Required work: Write out, from the entries below, exactly the lines that run between the lines holding "if up then s.count" and "H of region q (R153). -/", inclusive, and stop there.

[Data excerpts]
○ ○ ○ ○ ○ ○ ○
-- ==== Sys2Proof/Machine/Frames.lean ====
section
/-! DEFINITION. Frames: their states, counts and law, headroom and pressure, the fence, allocation and release (R46, R49,
R146-R158). -/
namespace Sys2Proof.Machine

/-- Change stored data's record. -/
def State.modMem (s : State) (f : Mem → Mem) : State := { s with mem := f s.mem }

/-- An arbiter's grant (R18): the pointer goes to one past the granted requester; a region arbiter's is use of its region (R392). -/
def State.arbGrant (s : State) (a n r : Nat) : State :=
  let s := { s with arb := Tab.set a ((r + 1) % n) s.arb }
  if a < 4 then s.busy a else s

/-- The number of the requester of region arbiter q through which a port block's requests come (R20): the port's own, or the UCIe
ingress from its region. -/
def portRequester (q port : Nat) : Nat := if port / 4 = q then port % 4 else if port / 4 < q then 15 + port / 4 else 14 + port / 4

/-- Grants to a request of a port block at its home region q: of a slot on its region's UCIe link, where that is another, and at q
(R18, R20, R24). A lone requester's grant moves the pointer as any other. DEDUCED (log 86). -/
def State.hubGrant (s : State) (q port : Nat) : State :=
  (if port / 4 = q then s else s.arbGrant (port / 4) 19 (port % 4)).arbGrant q 19 (portRequester q port)

/-- A grant of region arbiter q to a compute block (R20). -/
def State.blkGrant (s : State) (blk : Nat) : State := s.arbGrant (blk / 16) 19 (4 + blk % 16)

/-- Grants of region arbiter q to its tier mover, its patrol scrub, the hub link (R20). -/
def State.moverGrant (s : State) (q : Nat) : State := s.arbGrant q 19 13
def State.scrubGrant (s : State) (q : Nat) : State := s.arbGrant q 19 14
def State.linkGrant (s : State) (q : Nat) : State := s.arbGrant q 19 18

/-- A grant of the device arbiter (R21): 0-3 the regions, 4 the management cores, 5 service link ingress. -/
def State.devGrant (s : State) (r : Nat) : State := s.arbGrant 4 6 r

/-- Data frames of a stack: 18,219,008 (R334), the frames of a region's 278 GiB by four. -/
def framesPer : Nat := 18219008

/-- The key of frame F of stack k. -/
def frameKey (k f : Nat) : Nat := k * 2 ^ 25 + f

/-- Stack and index of a frame key. -/
def frameStack (key : Nat) : Nat := key / 2 ^ 25
def frameIdx (key : Nat) : Nat := key % 2 ^ 25

/-- The frame that holds a sector address (R66, R74). -/
def frameOf (addr : Nat) : Nat := frameKey (addr / 2 ^ 32) (addr % 2 ^ 32 / 16)

/-- The sector address of a frame's first sector. -/
def frameAddr (key : Nat) : Nat := frameStack key * 2 ^ 32 + frameIdx key * 16

/-- HBM byte address of a sector address. -/
def byteOf (addr : Nat) : Nat := addr / 2 ^ 32 * 77309411328 + addr % 2 ^ 32 * 256

/-- Frame states (R146). -/
def fFree : Nat := 0
def fUsed : Nat := 1
def fShadow : Nat := 2
def fRetired : Nat := 3
def fQuar : Nat := 4

/-- A frame; every frame of a stack whose walk is over is RETIRED (R340). -/
def State.frame (s : State) (key : Nat) : FrameRec :=
  if (s.stack (frameStack key)).retired then { st := fRetired, mask := 0, part := 0, copy := false } else Tab.get key s.mem.frames

/-- Frames of region q on stacks whose walk is over (R340). -/
def State.deadFrames (s : State) (q : Nat) : Nat := framesPer * ((regionStacks q).filter (fun k => (s.stack k).retired)).length

/-- The count of a region that a frame state counts in (R149). -/
def capKey (q st : Nat) : Nat :=
  match st with
  | 0 => P.capFree q
  | 1 => P.capUsed q
  | 2 => P.capShadow q
  | 3 => P.capRetired q
  | _ => P.capQuarantined q

/-- A frame held by its partition, in state USED or SHADOW and no copy (R153). -/
def FrameRec.isHeld (r : FrameRec) : Bool := (r.st == fUsed || r.st == fShadow) && !r.copy && r.part != 0

/-- Frames partition n holds in region q: h (R153). -/
def State.heldIn (s : State) (n q : Nat) : Nat := Tab.get (n * 4 + q) s.mem.held

/-- The partition's frames change by one. -/
def State.addHeld (s : State) (n q : Nat) (up : Bool) : State :=
  let s := s.modMem (fun m => { m with held := Tab.mod (n * 4 + q) (fun h => if up then h + 1 else h - 1) m.held })
  if up then s.count (P.partHeld n) 1 else s.uncount (P.partHeld n) 1

/-- Write a frame's record: one step that moves it from one count to another (R147) and from one partition's holding to
another's (R153). -/
def State.putFrame (s : State) (key : Nat) (r : FrameRec) : State :=
  let o := s.frame key
  let q := frameStack key / 4
  let s := s.modMem (fun m => { m with frames := Tab.set key r m.frames })
  let s := if o.st = r.st then s else (s.uncount (capKey q o.st) 1).count (capKey q r.st) 1
  let s := if o.isHeld && !(r.isHeld && r.part == o.part) then s.addHeld (o.part - 1) q false else s
  if r.isHeld && !(o.isHeld && r.part == o.part) then s.addHeld (r.part - 1) q true else s

/-! Charges (R49) and headroom (R153). -/

/-- A partition's reservation in bytes (R49). -/
def State.reservation (s : State) (n : Nat) : Nat :=
  let size := s.par (P.partSize n)
  let b := if s.par (P.partKind n) = 2 then cdiv (cdiv size 4) (2 ^ 21) * 2 ^ 21 else size
  if s.mirrored n then 2 * b else b

/-- The charge on each region of its set, in frames: c of R153. -/
def State.chargeFrames (s : State) (n : Nat) : Nat := s.reservation n / setSize (s.par (P.partStackSet n)) / 4096

/-- The partition's stack set includes region q. -/
def State.usesRegion (s : State) (n q : Nat) : Bool := (setRegions (s.par (P.partStackSet n))).contains q

/-- Owed frames O of region q (R153). -/
def State.owed (s : State) (q : Nat) : Nat :=
  ((s.partsOn.filter (fun n => s.usesRegion n q)).map (fun n => s.chargeFrames n - s.heldIn n q)).sum

/-- Headroom H of region q (R153). -/
def State.headroom (s : State) (q : Nat) : Int := (s.par (P.capFree q) : Int) - (s.owed q : Int)

/-- cap_low_water and cap_emergency_pool in frames (R171). -/
def State.lowWater (s : State) : Nat := s.par P.capLowWater * 256
def State.pool (s : State) : Nat := s.par P.capEmergencyPool * 256

/-- The pressure state that H gives (R154). -/
def State.pressureOf (s : State) (q : Nat) : Nat :=
  let h := s.headroom q
  if h < 0 then 3 else if h < s.pool then 2 else if h < s.lowWater then 1 else 0

/-- A capacity fault or the end of a fence (R156, R158): interrupt and notice; `fault` counts it. -/
def State.capNotice (s : State) (n q : Nat) (fault : Bool) : State :=
  let s := if fault then s.count P.capFaultCount 1 else s
  (s.raise 1).notice 4 [(0, cborUint n), (1, cborUint (if fault then 1 else 0)), (2, cborUint q)]

/-- Fence partition n, for want of frames in region q (R157). -/
def State.fence (s : State) (n q : Nat) : State :=
  if s.par (P.partFence n) = 1 then s
  else ((s.setPar (P.partFence n) 1).count (P.partFenceCount n) 1).capNotice n q true

/-- Elastic partition n holds its charge of region q or more (R154). -/
def State.elasticFull (s : State) (n q : Nat) : Bool :=
  s.par (P.partKind n) == 2 && s.usesRegion n q && decide (s.chargeFrames n ≤ s.heldIn n q)

/-- The figures and the pressure state of region q, after every transition (R153, R154). -/
def State.press (s : State) (q : Nat) : State :=
  let s := (s.setPar (P.capOwed q) (s.owed q)).setPar (P.capHeadroom q) (unsigned 32 (s.headroom q))
  let p := s.pressureOf q
  let s := if p = s.par (P.capPressure q) then s
    else (s.setPar (P.capPressure q) p).notice 3 [(0, cborUint q), (1, cborUint p), (2, cborInt (s.headroom q))]
  if p = 3 then forAll (fun n s => if s.elasticFull n q then s.fence n q else s) s.partsOn s else s

/-- A transition of R147: the record, then headroom and pressure. -/
def State.setFrame (s : State) (key : Nat) (r : FrameRec) : State := (s.putFrame key r).press (frameStack key / 4)

/-! Allocation (R46, R151). -/

/-- Non-FREE frames of stack k. -/
def State.takenOn (s : State) (k : Nat) : Nat := (s.mem.frames.filter (fun p => frameStack p.1 == k)).length

/-- Stack k is live: not dead and not out of service for placement (R46, R340). -/
def State.placeable (s : State) (k : Nat) : Bool := s.par (P.stackHealth k) != 2 && !(s.stack k).dying

/-- The first FREE frame of stack k from frame `f`, wrapping; the fuel exceeds the frames taken. -/
def State.freeFrom (s : State) (k f : Nat) : Nat → Nat
  | 0 => f % framesPer
  | n + 1 => if (s.frame (frameKey k (f % framesPer))).st = 0 then f % framesPer else s.freeFrom k (f + 1) n

/-- The live stack of region q with a FREE frame that partition n's rotation pointer finds first (R46). -/
def State.rotStack (s : State) (n q : Nat) : Option Nat :=
  (rotPick 4 (Tab.get (n * 4 + q) s.mem.rot) (fun i => s.placeable (4 * q + i) && decide (s.takenOn (4 * q + i) < framesPer))).map
    (fun i => 4 * q + i)

/-- Region q has a FREE frame that can be taken. -/
def State.anyFree (s : State) (n q : Nat) : Bool := (s.rotStack n q).isSome

/-- Forget what a range of HBM held: contents, marks and flipped bits. -/
def State.clearHbm (s : State) (base n : Nat) : State := s.modMem (fun m => { m with
  hbm := m.hbm.filter (fun c => decide (c.1 < base ∨ base + n ≤ c.1))
  marks := m.marks.filter (fun c => decide (c.1 < base / 64 ∨ (base + n) / 64 ≤ c.1)) })

/-- Take a new frame for partition n in region q (R46): the allocator's choice on the stack the pointer names, its sectors
zero (R328), in state `st` with `mask` live. -/
def State.newFrame (s : State) (n q st mask : Nat) (copy : Bool) : Option (Nat × State) :=
  match s.rotStack n q with
  | none => none
  | some k =>
    let f := s.freeFrom k (Config.frameChoice s.freeCtr) (s.takenOn k + 1)
    let key := frameKey k f
    let s := (s.modMem (fun m => { m with rot := Tab.set (n * 4 + q) ((k % 4 + 1) % 4) m.rot })).freeNext
    let s := s.clearHbm (byteOf (frameAddr key)) 4096
    let s := { s with media := { s.media with flips := s.media.flips.filter (fun p =>
      decide (p.1 < byteOf (frameAddr key) / 64 ∨ byteOf (frameAddr key) / 64 + 64 ≤ p.1)) } }
    some (key, s.setFrame key { st := st, mask := mask, part := n + 1, copy := copy })

/-- The mask of `len` sectors from position `i`. -/
def sectorMask (i len : Nat) : Nat := (2 ^ len - 1) * 2 ^ i

/-- The first position in a frame with `len` free sectors. -/
def fitIn (mask len : Nat) : Option Nat := (List.range (17 - len)).find? (fun i => mask &&& sectorMask i len == 0)

/-- The open frames of partition n in region q, in the order of R151. -/
def State.openFrames (s : State) (n q : Nat) : List Nat :=
  let p := Tab.get (n * 4 + q) s.mem.rot
  [0, 1, 2, 3].filterMap (fun i =>
    let k := 4 * q + (p + i) % 4
    let f := Tab.get (n * 16 + k) s.mem.openFrame
    if f = 0 || !s.placeable k then none else some (f - 1))

/-- An open frame of state `st` with room for `len` sectors, and the position (R151). -/
def State.openFit (s : State) (n q st len : Nat) : Option (Nat × Nat) :=
  (s.openFrames n q).findSome? (fun key =>
    let r := s.frame key
    if r.st = st then (fitIn r.mask len).map (fun i => (key, i)) else none)

/-- Storing `len` sectors for partition n in region q takes a frame from FREE (R157). -/
def State.needsFrame (s : State) (n q st len : Nat) : Bool := (s.openFit n q st len).isNone

/-- Allocate `len` sectors (1-16) for partition n in region q: first-fit in the open frames, otherwise a new frame, which
becomes the open frame of its stack, whole blocks' too (R151). -/
def State.alloc (s : State) (n q st len : Nat) : Option (Nat × State) :=
  match s.openFit n q st len with
  | some (key, i) =>
    let r := s.frame key
    some (frameAddr key + i, s.setFrame key { r with mask := r.mask ||| sectorMask i len })
  | none =>
    match s.newFrame n q st (sectorMask 0 len) false with
    | none => none
    | some (key, s) =>
      some (frameAddr key, s.modMem (fun m => { m with openFrame := Tab.set (n * 16 + frameStack key) (key + 1) m.openFrame }))

/-- Leave `len` sectors at an address: the last live sector gone frees a USED or SHADOW frame; a QUARANTINED frame stays
(R147). With `quar`, the frame becomes QUARANTINED. -/
def State.freeSectors (s : State) (addr len : Nat) (quar : Bool) : State :=
  let key := frameOf addr
  let r := s.frame key
  let gone := sectorMask (addr % 16) len
  let mask := r.mask - (r.mask &&& gone)
  let shut := fun (s : State) => s.modMem (fun m => { m with openFrame := m.openFrame.filter (fun p => p.2 != key + 1) })
  if r.st = fUsed ∨ r.st = fShadow then
    if quar then shut (s.setFrame key { r with st := fQuar, mask := mask })
    else if mask = 0 then shut (s.setFrame key default)
    else s.setFrame key { r with mask := mask }
  else if r.st = fQuar then s.setFrame key { r with mask := mask }
  else s

/-- A frame that SHADOW sectors were committed in becomes USED (R147): the whole frame at the first commit, also where it holds sectors of
another job or version. DESIGN CHOICE (log 101). -/
def State.useFrame (s : State) (addr : Nat) : State :=
  let key := frameOf addr
  let r := s.frame key
  if r.st = fShadow then s.setFrame key { r with st := fUsed } else s

/-- Retire a frame that is FREE, or QUARANTINED with no live sector (R147). -/
def State.retireFrame (s : State) (key : Nat) : State :=
  let r := s.frame key
  if r.st = fFree ∨ (r.st = fQuar ∧ r.mask = 0) then s.setFrame key { st := fRetired, mask := 0, part := 0, copy := false } else s

/-! Audits (R148). -/

/-- Tally of a frame state in region q, from the table. -/
def State.tally (s : State) (q st : Nat) : Nat := (s.mem.frames.filter (fun p => frameStack p.1 / 4 == q && p.2.st == st)).length +
  (if st = fRetired then s.deadFrames q else 0)

/-- The five counts of region q. -/
def State.capCounts (s : State) (q : Nat) : List Nat := [0, 1, 2, 3, 4].map (fun st => s.par (capKey q st))

/-- A frame's byte lies within R146: its live sectors fit its state. -/
def FrameRec.ok (r : FrameRec) : Bool :=
  let n := popcount 16 r.mask
  match r.st with
  | 0 => n == 0
  | 1 => decide (1 ≤ n)
  | 2 => decide (1 ≤ n)
  | 3 => n == 0
  | 4 => true
  | _ => false

/-- The one-second audit of region q (R148). -/
def State.capAudit (s : State) (q : Nat) : State :=
  if (s.capCounts q).sum = s.par (P.capTotal q) then s.count (P.capAuditPass q) 1
  else (s.count (P.capAuditFail q) 1).auditFail 1 (unitOf 1 q) (s.capCounts q)

/-- The walker's pass over region q (R148). -/
def State.capWalk (s : State) (q : Nat) : State :=
  let fr := s.mem.frames.filter (fun p => frameStack p.1 / 4 == q)
  if fr.all (fun p => p.2.ok) && [1, 2, 3, 4].all (fun st => s.tally q st == s.par (capKey q st)) &&
      s.par (P.capTotal q) - fr.length - s.deadFrames q == s.par (P.capFree q) then s.count (P.capWalkPass q) 1
  else (s.count (P.capAuditFail q) 1).auditFail 1 (unitOf 1 q) (s.capCounts q)

/-- CAPACITY_AUDIT (R148): once per second, each region hub's five counts against the total. -/
def execCapacityAudit (s : State) : R :=
  .next (if s.dev = dsInit || s.warm then s else forAll (fun q s => s.capAudit q) [0, 1, 2, 3] s)

/-- FRAME_WALK_PASS (R148): the walker completes a pass. -/
def execFrameWalkPass (region : Fin 4) (s : State) : R := .next (s.capWalk region)

/-- FENCE_LIFT (R158): every region of the stack set has H at or above cap_low_water. -/
def execFenceLift (partition : Fin 64) (s : State) : R :=
  let n := partition.val
  let rs := setRegions (s.par (P.partStackSet n))
  .next (if s.par (P.partFence n) = 1 ∧ rs.all (fun q => decide ((s.lowWater : Int) ≤ s.headroom q)) then
    (s.setPar (P.partFence n) 0).capNotice n (rs.headD 0) false else s)

end Sys2Proof.Machine
end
○ ○ ○ ○ ○ ○ ○
Response:
  if up then s.count (P.partHeld n) 1 else s.uncount (P.partHeld n) 1

/-- Write a frame's record: one step that moves it from one count to another (R147) and from one partition's holding to
another's (R153). -/
def State.putFrame (s : State) (key : Nat) (r : FrameRec) : State :=
  let o := s.frame key
  let q := frameStack key / 4
  let s := s.modMem (fun m => { m with frames := Tab.set key r m.frames })
  let s := if o.st = r.st then s else (s.uncount (capKey q o.st) 1).count (capKey q r.st) 1
  let s := if o.isHeld && !(r.isHeld && r.part == o.part) then s.addHeld (o.part - 1) q false else s
  if r.isHeld && !(o.isHeld && r.part == o.part) then s.addHeld (r.part - 1) q true else s

/-! Charges (R49) and headroom (R153). -/

/-- A partition's reservation in bytes (R49). -/
def State.reservation (s : State) (n : Nat) : Nat :=
  let size := s.par (P.partSize n)
  let b := if s.par (P.partKind n) = 2 then cdiv (cdiv size 4) (2 ^ 21) * 2 ^ 21 else size
  if s.mirrored n then 2 * b else b

/-- The charge on each region of its set, in frames: c of R153. -/
def State.chargeFrames (s : State) (n : Nat) : Nat := s.reservation n / setSize (s.par (P.partStackSet n)) / 4096

/-- The partition's stack set includes region q. -/
def State.usesRegion (s : State) (n q : Nat) : Bool := (setRegions (s.par (P.partStackSet n))).contains q

/-- Owed frames O of region q (R153). -/
def State.owed (s : State) (q : Nat) : Nat :=
  ((s.partsOn.filter (fun n => s.usesRegion n q)).map (fun n => s.chargeFrames n - s.heldIn n q)).sum

/-- Headroom H of region q (R153). -/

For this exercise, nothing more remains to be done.